- **Work required**
Scan the listing below for "coreOfG", then report every line that has it.
↓↓↓
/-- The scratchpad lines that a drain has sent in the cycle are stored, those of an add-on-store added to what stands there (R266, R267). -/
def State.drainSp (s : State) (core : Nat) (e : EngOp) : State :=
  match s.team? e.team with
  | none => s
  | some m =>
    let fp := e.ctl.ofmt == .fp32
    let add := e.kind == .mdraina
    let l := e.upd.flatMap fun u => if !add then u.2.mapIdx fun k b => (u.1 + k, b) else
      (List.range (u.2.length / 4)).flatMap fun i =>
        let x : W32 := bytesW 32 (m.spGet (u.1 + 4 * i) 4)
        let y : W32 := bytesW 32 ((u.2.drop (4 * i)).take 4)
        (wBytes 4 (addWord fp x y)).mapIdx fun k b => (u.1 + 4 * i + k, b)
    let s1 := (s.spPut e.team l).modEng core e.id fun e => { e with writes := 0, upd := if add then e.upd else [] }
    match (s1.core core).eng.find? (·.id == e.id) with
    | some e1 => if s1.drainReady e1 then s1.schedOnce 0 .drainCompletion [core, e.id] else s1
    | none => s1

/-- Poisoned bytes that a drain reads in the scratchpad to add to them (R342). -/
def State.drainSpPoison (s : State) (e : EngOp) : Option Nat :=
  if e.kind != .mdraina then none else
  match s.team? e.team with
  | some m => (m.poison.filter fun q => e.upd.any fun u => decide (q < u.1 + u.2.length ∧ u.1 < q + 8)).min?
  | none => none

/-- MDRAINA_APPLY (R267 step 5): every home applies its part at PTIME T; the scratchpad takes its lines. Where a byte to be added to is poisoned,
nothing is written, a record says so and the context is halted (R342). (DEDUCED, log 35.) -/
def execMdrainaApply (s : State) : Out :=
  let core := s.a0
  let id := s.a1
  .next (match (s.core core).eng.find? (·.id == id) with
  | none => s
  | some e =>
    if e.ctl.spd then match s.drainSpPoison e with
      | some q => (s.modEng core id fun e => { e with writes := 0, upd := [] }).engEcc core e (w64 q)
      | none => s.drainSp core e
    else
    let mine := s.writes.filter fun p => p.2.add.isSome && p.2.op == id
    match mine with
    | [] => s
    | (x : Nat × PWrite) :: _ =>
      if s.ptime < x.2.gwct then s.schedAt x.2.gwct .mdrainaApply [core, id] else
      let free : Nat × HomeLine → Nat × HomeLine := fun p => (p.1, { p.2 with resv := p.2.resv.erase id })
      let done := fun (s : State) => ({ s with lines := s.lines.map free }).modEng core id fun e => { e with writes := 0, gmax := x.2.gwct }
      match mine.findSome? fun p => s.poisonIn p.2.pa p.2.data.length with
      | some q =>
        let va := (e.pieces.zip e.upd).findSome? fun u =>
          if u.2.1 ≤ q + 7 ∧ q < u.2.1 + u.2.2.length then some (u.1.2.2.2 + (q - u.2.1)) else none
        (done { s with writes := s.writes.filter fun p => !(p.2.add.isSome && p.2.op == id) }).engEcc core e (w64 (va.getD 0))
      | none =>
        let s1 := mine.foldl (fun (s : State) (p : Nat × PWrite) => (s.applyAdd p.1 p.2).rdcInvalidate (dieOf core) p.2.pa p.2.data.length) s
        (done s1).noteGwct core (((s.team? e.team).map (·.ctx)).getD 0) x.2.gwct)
↑↑↑
↓↓↓
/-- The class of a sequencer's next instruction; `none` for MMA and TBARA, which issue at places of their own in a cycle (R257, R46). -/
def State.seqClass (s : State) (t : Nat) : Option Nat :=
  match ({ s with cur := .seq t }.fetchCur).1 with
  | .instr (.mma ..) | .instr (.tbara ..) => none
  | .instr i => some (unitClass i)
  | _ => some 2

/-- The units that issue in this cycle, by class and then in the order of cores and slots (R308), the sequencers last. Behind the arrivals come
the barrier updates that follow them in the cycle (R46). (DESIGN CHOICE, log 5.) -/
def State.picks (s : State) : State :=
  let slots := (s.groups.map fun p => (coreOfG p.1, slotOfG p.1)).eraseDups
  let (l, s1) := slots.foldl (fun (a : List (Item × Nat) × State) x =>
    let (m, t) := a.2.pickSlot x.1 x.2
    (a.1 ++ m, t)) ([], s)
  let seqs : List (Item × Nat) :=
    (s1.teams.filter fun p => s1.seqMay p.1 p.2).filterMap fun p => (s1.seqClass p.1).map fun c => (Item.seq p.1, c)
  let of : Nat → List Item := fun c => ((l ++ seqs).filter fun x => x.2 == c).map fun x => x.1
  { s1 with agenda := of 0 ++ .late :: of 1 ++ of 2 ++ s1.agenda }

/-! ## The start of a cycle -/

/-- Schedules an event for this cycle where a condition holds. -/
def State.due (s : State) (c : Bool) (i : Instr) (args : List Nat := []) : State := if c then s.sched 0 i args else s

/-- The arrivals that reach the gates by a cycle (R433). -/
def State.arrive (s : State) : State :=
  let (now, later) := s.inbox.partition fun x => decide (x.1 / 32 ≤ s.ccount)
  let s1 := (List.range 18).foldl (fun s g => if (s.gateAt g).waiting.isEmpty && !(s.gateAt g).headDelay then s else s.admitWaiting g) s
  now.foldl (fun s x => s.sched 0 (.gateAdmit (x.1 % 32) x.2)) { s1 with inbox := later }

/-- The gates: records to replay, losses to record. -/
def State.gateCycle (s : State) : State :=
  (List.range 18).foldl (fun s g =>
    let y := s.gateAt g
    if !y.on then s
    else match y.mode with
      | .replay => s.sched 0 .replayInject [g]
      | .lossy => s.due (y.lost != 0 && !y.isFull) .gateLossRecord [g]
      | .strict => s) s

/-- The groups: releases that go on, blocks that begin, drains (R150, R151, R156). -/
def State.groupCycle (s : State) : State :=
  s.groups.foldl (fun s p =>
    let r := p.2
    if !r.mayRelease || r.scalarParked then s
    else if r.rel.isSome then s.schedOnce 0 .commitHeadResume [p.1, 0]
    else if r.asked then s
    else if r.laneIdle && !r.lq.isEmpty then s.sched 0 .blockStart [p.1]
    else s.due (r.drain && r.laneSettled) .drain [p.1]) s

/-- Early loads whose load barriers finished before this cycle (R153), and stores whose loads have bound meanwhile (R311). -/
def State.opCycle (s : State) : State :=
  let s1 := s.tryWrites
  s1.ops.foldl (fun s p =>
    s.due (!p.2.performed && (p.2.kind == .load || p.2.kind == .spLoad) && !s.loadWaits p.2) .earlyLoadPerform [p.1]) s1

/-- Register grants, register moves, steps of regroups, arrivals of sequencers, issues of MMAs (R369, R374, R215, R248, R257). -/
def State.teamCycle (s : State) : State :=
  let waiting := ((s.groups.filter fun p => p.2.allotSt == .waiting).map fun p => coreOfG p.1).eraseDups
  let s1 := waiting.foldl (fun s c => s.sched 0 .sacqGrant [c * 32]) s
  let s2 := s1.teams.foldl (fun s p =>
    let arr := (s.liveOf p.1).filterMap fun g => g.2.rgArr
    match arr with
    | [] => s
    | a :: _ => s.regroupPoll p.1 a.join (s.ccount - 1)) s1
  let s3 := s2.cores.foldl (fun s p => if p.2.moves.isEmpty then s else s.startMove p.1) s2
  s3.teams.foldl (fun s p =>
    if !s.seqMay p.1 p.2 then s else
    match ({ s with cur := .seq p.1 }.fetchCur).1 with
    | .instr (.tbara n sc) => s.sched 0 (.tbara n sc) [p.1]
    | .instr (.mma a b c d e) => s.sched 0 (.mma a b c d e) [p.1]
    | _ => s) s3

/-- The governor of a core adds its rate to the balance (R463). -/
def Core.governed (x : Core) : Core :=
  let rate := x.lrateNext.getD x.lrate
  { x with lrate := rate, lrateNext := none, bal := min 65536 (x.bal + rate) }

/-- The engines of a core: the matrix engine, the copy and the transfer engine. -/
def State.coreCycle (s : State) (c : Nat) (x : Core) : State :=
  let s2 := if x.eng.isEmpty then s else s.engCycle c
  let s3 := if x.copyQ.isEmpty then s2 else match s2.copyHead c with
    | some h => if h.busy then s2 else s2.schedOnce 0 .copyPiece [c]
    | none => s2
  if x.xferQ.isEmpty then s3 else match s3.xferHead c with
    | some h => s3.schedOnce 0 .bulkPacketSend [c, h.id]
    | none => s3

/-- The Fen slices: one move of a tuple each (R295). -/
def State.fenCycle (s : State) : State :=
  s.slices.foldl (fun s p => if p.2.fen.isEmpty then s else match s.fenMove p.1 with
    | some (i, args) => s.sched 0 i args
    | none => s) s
↑↑↑
- **Result for this task**
  let slots := (s.groups.map fun p => (coreOfG p.1, slotOfG p.1)).eraseDups
  let waiting := ((s.groups.filter fun p => p.2.allotSt == .waiting).map fun p => coreOfG p.1).eraseDups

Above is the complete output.